JUNOTA

<<稲刈り>>

太田潤 2022-416
キャンバス、油彩 273×220 2022-10-29
暮らしの実景 8 / 159

この町のこと
 用事があって僕は夕方の農道を車で走っていた。車を走らせていると、道路沿いの田んぼに妙なものが立ち上がっていた。夕方の平行に近い光を受けてそれは田んぼの中に並んでいた。ハザ掛けの風景だった。それまでも度々ハザ掛けをしている田んぼを見かけることはあったのだけれど、その時は何故かいつもと違う感じがした。それはきっと、夕焼けの強い光が作るコントラストの強さだとか、その日の天気のよさだとか、そういうことが影響しているのだと思う。そしてその風景を見たときに僕はこの町を絵に描いてみたいと思った。

 いま目の前にあるこの風景はいつまでこのままあるのだろうか。僕は岐阜県東部のとある町に移住してきた。自然豊かなこの場所で暮らし始めて2年になる。生活者として過ごして気がついたのは、僕が魅力を感じたその風景は人の暮らしがそこで営まれることでできあがったものだということだ。
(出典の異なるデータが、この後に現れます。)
/-! ### Effects of a write on other agents -/

/-- A change of a job's partial count at a place, and one event more (R323, R324). -/
def Job.count (j : Job) (place : Nat) (d : Int) : Job :=
  { j with counts := FMap.put 0 j.counts place (FMap.get 0 j.counts place + d), events := j.events + 1 }

/-- A balance event of a job at a slot, a DRAM actor or the host queue (R323, R324). -/
def State.balance (s : State) (place : Nat) (job : BitVec 12) (d : Int) : State :=
  match FMap.get none s.wafer.jobs job.toNat with
  | none => s
  | some j => s.mapWafer fun w => { w with jobs := FMap.put none w.jobs job.toNat (some (j.count place d)) }

/-- Places of the partial counts that DRAM actors and the host queue keep (R323). -/
def dramPlace (n : Nat) : Nat := slotCount + n
def hostPlace : Nat := slotCount + 16
def nodePlace (n : Node) : Nat :=
  match n with
  | .actor slot _ => slot
  | .dram k => dramPlace k
  | .host => hostPlace

/-- Records of one level's spill ring (R209). -/
def ringCap (g : Gv) : Nat := g.spill.toNat / 2 ^ 32 % 2 ^ 20 / 128
/-- Scratchpad offset of slot i of a level's ring. -/
def ringSlot (g : Gv) (level i : Nat) : Nat := g.spill.toNat % 2 ^ 20 + (level * ringCap g + i) * 32

def levelQ (q : Sched) (l : Nat) : List QRec := FMap.get [] q.fifo l
def levelRing (q : Sched) (l : Nat) : Ring := FMap.get {} q.ring l

/-- Whether a level can take one more ordinary record (R206, R209). -/
def Core.hasRoom (c : Core) (l : Nat) : Bool :=
  decide ((levelRing c.q l).seqs.length < ringCap c.g)
    || ((levelRing c.q l).seqs.isEmpty && decide ((levelQ c.q l).length < 63))

/-- Whether a core's transaction reads one of the lines and the write dooms it: another agent's write does, and so does one that
its own hart makes above the task's privilege (R167, R185). -/
def Core.dooms (c : Core) (own : Bool) (lines : List Nat) : Bool :=
  (!own || c.inHandler) && c.r.rset.any fun p => lines.contains p.1

/-- A write to lines dooms the transactions that read them (R185) and breaks the reservations of other harts on them (R96). -/
def State.doomLines (s : State) (agent : Option Nat) (lines : List Nat) : State :=
  let s1 := s.each (s.cores.filter fun p => p.2.dooms (some p.1 == agent) lines) fun s p =>
    s.mapCoreAt p.1 fun c => { c with r.doomed := true }
  s1.each (s1.cores.filter fun p => some p.1 ≠ agent && (match p.2.h.resv with
      | some l => lines.contains l
      | none => false)) fun s p => s.mapCoreAt p.1 fun c => { c with h.resv := none }

/-- Sleepers of a cluster that a write to lines wakes: those that watch one, and those whose entries cannot be read (R189,
R290). -/
def State.watchers (s : State) (cl : Nat) (lines : List Nat) : List Sleeper :=
  (s.clusterAt cl).wake.filter fun sl => !sl.woken && (sl.broken || sl.lines.any lines.contains)
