/-- A release-class write of a die takes its release number and leaves with H (R385); none while the gap of R389 stalls the
die. -/
def State.takeReleaseDie (s : State) (d : Nat) : Option (State × Trailer) :=
  let k := s.clocksAt d
  let n := FMap.get 0 k.h d + 1
  if 2 ^ 30 ≤ (n - k.low).toNat then none
  else
    let h := FMap.put 0 k.h d n
    some (s.mapClocks d fun k => { k with h := h }, { clock := h, rels := [(d, n)] })

/-- A release-class write of a slot: also none while an earlier write of the hart is not acknowledged (R385). -/
def State.takeRelease (s : State) (slot : Nat) : Option (State × Trailer) :=
  if (s.coreAt slot).m.unacked ≠ 0 then none else s.takeReleaseDie (slotDie slot)

/-- Applying a release-class write at a die: H joins the trailer, and applied notices go to every die (R387). -/
def State.applyTrailer (s : State) (d : Nat) (t : Trailer) : State :=
  (s.mapClocks d fun k => { k with h := joinClock k.h t.clock }).each t.rels fun s r =>
    s.each (List.range dieCount) fun s e => s.due .appliedNotice { place := e, a := r.1, b := r.2.toNat }

/-- A write of a slot leaves the die, and is not yet acknowledged (R385). -/
def State.leaveDie (s : State) (slot : Nat) : State :=
  s.mapCoreAt slot fun c => { c with m.unacked := c.m.unacked + 1 }

/-- A release-class write waits at its destination die (R387). -/
def State.waitRelease (s : State) (d : Nat) (w : RelWrite) : State :=
  (s.mapClocks d fun k => { k with relq := k.relq ++ [w] }).dueAt .releaseWriteApply d

/-- An acquire-class access waits at its serving die (R388). -/
def State.waitAcquire (s : State) (d : Nat) (w : AcqRead) : State :=
  (s.mapClocks d fun k => { k with acqq := k.acqq ++ [w] }).dueAt .acquireServe d

/-! ### What a release covers (R112, R244, R269, R288, R385) -/

/-- Whether every write of a command has been applied, at replicas too (R387, R392). -/
def State.landed (s : State) (slot seq : Nat) : Bool :=
  (s.dies.all fun p => p.2.clk.relq.all fun w => match w.body with
    | .engine t n _ _ _ => t != slot || n != seq
    | _ => true) && s.wafer.replq.all fun w => w.owner != some (slot, seq)

def Phase.isFinished (p : Phase) : Bool :=
  match p with
  | .finished _ => true
  | _ => false

/-- Whether every engine command of a slot issued before number seq is done, or far enough as left says of its order and phase. The
copy of a cp.gomx is done once it has landed: its follow-on is a command of its own (R270). -/
def State.earlierAs (s : State) (slot seq : Nat) (left : Ord → Phase → Bool) : Bool :=
  let c := s.coreAt slot
  (c.e.mxq.all fun o => decide (seq ≤ o.seq))
    && (c.e.cpq.all fun o => decide (seq ≤ o.seq) || left o.ord o.phase
      || (decide (o.form = .gomx) && o.phase.isFinished && s.landed slot o.seq))
    && (c.e.drq.all fun o => decide (seq ≤ o.seq) || left o.ord o.phase)
    && (s.clusterAt (slotCluster slot)).layq.all fun o => o.slot != slot || decide (seq ≤ o.seq) || left o.ord o.phase

/-- Whether every engine command of a slot issued before number seq has completed. -/
def State.earlierDone (s : State) (slot seq : Nat) : Bool := s.earlierAs slot seq fun _ _ => false

/-- Whether each of those commands has completed, or has made all its writes as numbered releases, which the trailer of a later
release covers (R385). -/
def State.earlierLeft (s : State) (slot seq : Nat) : Bool := s.earlierAs slot seq fun o p => ordRel o && p.isFinished

/-- Whether every earlier store and posted form of a slot's hart is visible at a scope (R286): its store buffer is empty, and
its posted forms to other dies have been performed. -/
def Core.writesVisible (c : Core) : Bool := c.e.sb.isEmpty && c.m.nbOut == 0

/-- Whether every earlier write of a slot's hart is visible at a scope, so that an effect with release there may be applied
(R112, R288); leaves: the effect goes to another die, where at wafer scope its trailer covers the releases before it (R385). -/
def State.relReady (s : State) (slot : Nat) (scope : BitVec 2) (leaves : Bool) : Bool :=
  let c := s.coreAt slot
  if leaves && scope == 3 then c.e.sb.isEmpty && s.earlierLeft slot c.e.issued
  else c.writesVisible && s.earlierDone slot c.e.issued

/-- Whether an effect of the acting hart, for a slot, has to wait for what its release covers. -/
def State.relWaits (s : State) (rl : Option (BitVec 2)) (dst : Nat) : Bool :=
  match rl with
  | some sc => !s.relReady s.cur sc (slotDie dst != slotDie s.cur)
  | none => false

/-- Whether a near-bank or barrier form to another die is release-class and has to wait for engine commands before it. -/
def State.formWaits (s : State) (o : Ord) (leaves : Bool) : Bool :=
  ordRel o && leaves && !s.earlierLeft s.cur s.core.e.issued

/-- What waits for a core to come to rest looks again: a pre-emption (R321), a wave or hole change that holds its slot
(R370, R371). -/
def State.lookRest (s : State) (slot : Nat) : State :=
  let u := (s.coreAt slot).u
  let s1 := if u.preempt then s.dueAt .swapOut slot else s
  if u.whold then (s1.dueAt .barchanCopySlot (slotDie slot)).dueAt .removalRequest (slotDie slot) else s1

/-- What engine commands of a slot wait for may have happened: they look again. -/
def State.lookEngines (st : State) (slot : Nat) : State :=
  let s := st.lookRest slot
  let c := s.coreAt slot
  let s1 := match c.e.mxq with
    | [] => s
    | o :: _ => s.dueAt (if o.started then .mxOpComplete else .mxOpStart) slot
  let s2 := match c.e.cpq with
    | [] => s1
    | o :: _ => s1.dueAt (match o.phase with
        | .finished _ => .cpComplete
        | _ => .cpCommandRun) slot
  let s3 := s2.each c.e.drq.zipIdx fun s p => s.due (match p.1.phase with
        | .finished _ => .dramReqComplete
        | _ => .dramReqRun) { place := slot, a := p.1.seq }
  match (s.clusterAt (slotCluster slot)).layq with
  | [] => s3
  | o :: _ => s3.dueAt (match o.phase with
      | .finished _ => .layComplete
      | _ => .layPass) (slotCluster slot)

/-- What waited for an acknowledgement or a lower gap looks again: the slot's injections, its store buffer, its engine
commands. -/
def State.lookAgain (s : State) (slot : Nat) : State :=
  let c := s.coreAt slot
  let s1 := if c.m.sendq.isEmpty then s else s.dueAt .messageInject slot
  (if c.e.sb.isEmpty then s1 else s1.dueAt .storeBufferDrain slot).lookEngines slot

/-! ### Near-bank operations at a port (R277 to R280) -/

/-- The new value of a scalar form, none where it does not write (R277). w is 64 or 32. -/
def nbNew (form : NbForm) (w : Nat) (old b cmp : Nat) : Option Nat :=
  let f := if w = 64 then fp64 else fp32
  let so (v : Nat) : Int := (BitVec.ofNat w v).toInt
  match form with
  | .add => some ((old + b) % 2 ^ w)
  | .addf => some ((old + b) % 2 ^ w)
  | .fadd => some (f.add rne old b).1
  | .minmax sel =>
    if sel = 0 then some (if so b < so old then b else old)
    else if sel = 1 then some (if so old < so b then b else old)
    else if sel = 2 then some (min old b)
    else if sel = 3 then some (max old b)
    else some (f.minmax (sel == 5) old b).1
  | .logic sel => some (if sel = 0 then old &&& b else if sel = 1 then old ||| b else old ^^^ b)
  | .swap => some b
  | .cas => if old = cmp then some b else none
  | .vop _ => none

/-- A lane of nb.vop (R279). -/
def vopLane (sel w : Nat) (x y : Nat) : Nat :=
  let f := if w = 64 then fp64 else fp32
  if sel = 0 then (x + y) % 2 ^ w
  else if sel = 1 then (f.add rne x y).1
  else if sel = 2 then (f.minmax false x y).1
  else if sel = 3 then (f.minmax true x y).1
  else if sel = 4 then x &&& y
  else if sel = 5 then x ||| y
  else x ^^^ y

/-- A word of nb.vop, lane by lane. -/
def vopWord (sel : Nat) (dbl : Bool) (x y : Word) : Word :=
  if dbl then BitVec.ofNat 64 (vopLane sel 64 x.toNat y.toNat)
  else BitVec.ofNat 64 (vopLane sel 32 (x.toNat % 2 ^ 32) (y.toNat % 2 ^ 32)
    + 2 ^ 32 * vopLane sel 32 (x.toNat / 2 ^ 32) (y.toNat / 2 ^ 32))

def NbOp.width (op : NbOp) : Nat := if op.dbl then 64 else 32
/-- Bytes that an operation's target takes. -/
def NbOp.size (op : NbOp) : Nat :=
  match op.form with
  | .vop _ => 64
  | _ => op.width / 8
def NbOp.flat (op : NbOp) : Nat := cmFlat op.cluster op.off

/-- The words an operation acts on. -/
def NbOp.words (op : NbOp) : List Nat :=
  match op.form with
  | .vop _ => (List.range 8).map fun i => op.flat + 8 * i
  | _ => [wordAt op.flat]

/-- Sends a fetching form's reply back to its hart (R276). -/
def State.nbAnswer (s : State) (slot : Nat) (r : NbReply) : State :=
  (s.mapCoreAt slot fun c => { c with h.wait := c.h.wait.map fun w => { w with reply := some r } }).dueAt .nbReply slot

/-- The outcome on a bad or dark target (R280): the reply of a fetching form, or a kind-9 notice. -/
def State.nbRefuse (s : State) (cl slot : Nat) (fetch : Bool) (a : Word) (dark : Bool) : State :=
  if fetch then s.nbAnswer slot (if dark then .dark a else .bad a)
  else s.notice (clusterDie cl) { kind := 9, w1 := a, w2 := errToken (if dark then 0x13 else 0x10) }

/-- The sub-bank of a cluster-memory offset (R272); each has its own near-bank unit. -/
def bankOf (off : Nat) : Nat := off / 64 % 256

/-- Whether a near-bank unit holds a fired record that its target does not take yet (R210, R278). -/
def State.unitHeld (s : State) (cl bank : Nat) : Bool := (s.clusterAt cl).fired.any fun p => p.1 == bank

/-- A fire cell that reached zero copies its record to its target core, or its unit holds the record while the core does not take
it (R210); a target that is a hole drops it, with a notice whose code the spec leaves open (R278). -/
def State.addAndFire (s : State) (op : NbOp) : State :=
  let f := op.flat
  let slot := clusterSlot op.cluster ((s.mem.data (f + 8)).toNat % 16)
  let r := Rec.ofWords (s.mem.data (f + 0x20)) (s.mem.data (f + 0x28)) (s.mem.data (f + 0x30))
  let r1 : Rec := { r with
    join := 0, chn := false, wake := false, msg := false, act := false, job := if op.job = 0 then r.job else op.job }
  if FMap.get 1 (s.dieAt (slotDie slot)).rc.gens slot = 0 then
    { s with fresh := s.fresh + 1 }.notice (clusterDie op.cluster)
      { kind := 9, w1 := op.addr, w2 := Config.freeWord s.fresh }
  else
    let t := s.balance slot r1.job 1
    if t.admits slot r1 then t.enqueueAt slot r1
    else t.mapClusterAt op.cluster fun c => { c with fired := c.fired ++ [(bankOf op.off, slot, r1)] }

/-- Performs an operation at its port (R274, R277 to R280). An operation whose transfer through the crossbar fails twice acts as one
on a bad word (R290). -/
def State.nbPerform (s : State) (op : NbOp) : State :=
  if (s.clusterAt op.cluster).dark then s.nbRefuse op.cluster op.slot op.fetch op.addr true
  else
    let x := (s.each op.words State.checkWord).transfer [op.flat]
    let s1 := x.1
    if x.2 then s1.nbRefuse op.cluster op.slot op.fetch op.addr false
    else if op.words.any s1.mem.isBad then
      (s1.mapMem fun m => op.words.foldl (fun m f => if m.isBad f then m.setPoison f true else m) m).nbRefuse
        op.cluster op.slot op.fetch op.addr false
    else
      match op.form with
      | .vop sel =>
        s1.applyWrites (some op.slot) (op.words.zipIdx.map fun p =>
          { addr := p.1, mask := BitVec.allOnes 8, data := vopWord sel op.dbl (s1.mem.data p.1) (op.line.getD p.2 0) })
      | form =>
        let w := op.width
        let sh := 8 * (op.flat % 8)
        let old := (s1.mem.data op.flat).toNat / 2 ^ sh % 2 ^ w
        let b := op.b.toNat % 2 ^ w
        let s2 := match nbNew form w old b (op.cmp.toNat % 2 ^ w) with
          | some v =>
            let t := s1.applyWrites (some op.slot) (addWrite [] op.flat (w / 8) v)
            if form = .addf && v == 0 && b != 0 then t.addAndFire op else t
          | none => s1
        if op.fetch then s2.nbAnswer op.slot (.value ((BitVec.ofNat w old).signExtend 64)) else s2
農作物を育て、草を刈り、掃除をする。その手入れの仕事の担い手の中心は70 歳を超えた方々だといっていいだろう。

 現在1200 人ほどの町の人口は20 年後には600人に、40 年後には300 人になという予測があるらしい。つまり僕が現在の彼らの年齢になることには町の人口が1/4 になっているということだ。そうならないように町全体として移住者の受け入れに力を注いでいる。僕らの他にも移住してきた人がちらほらいるし、移住希望の問い合わせも少なくない数あると話に聞く。けれど町全体で考えたときに町の人口が減っていくことはほぼ間違いないことだろう。そのときこの町のこの暮らしこの風景はどうなるのだろうか。

 そういうことが僕がほとんど10 年ぶりに筆を手にしたことと無関係ではないように感じる。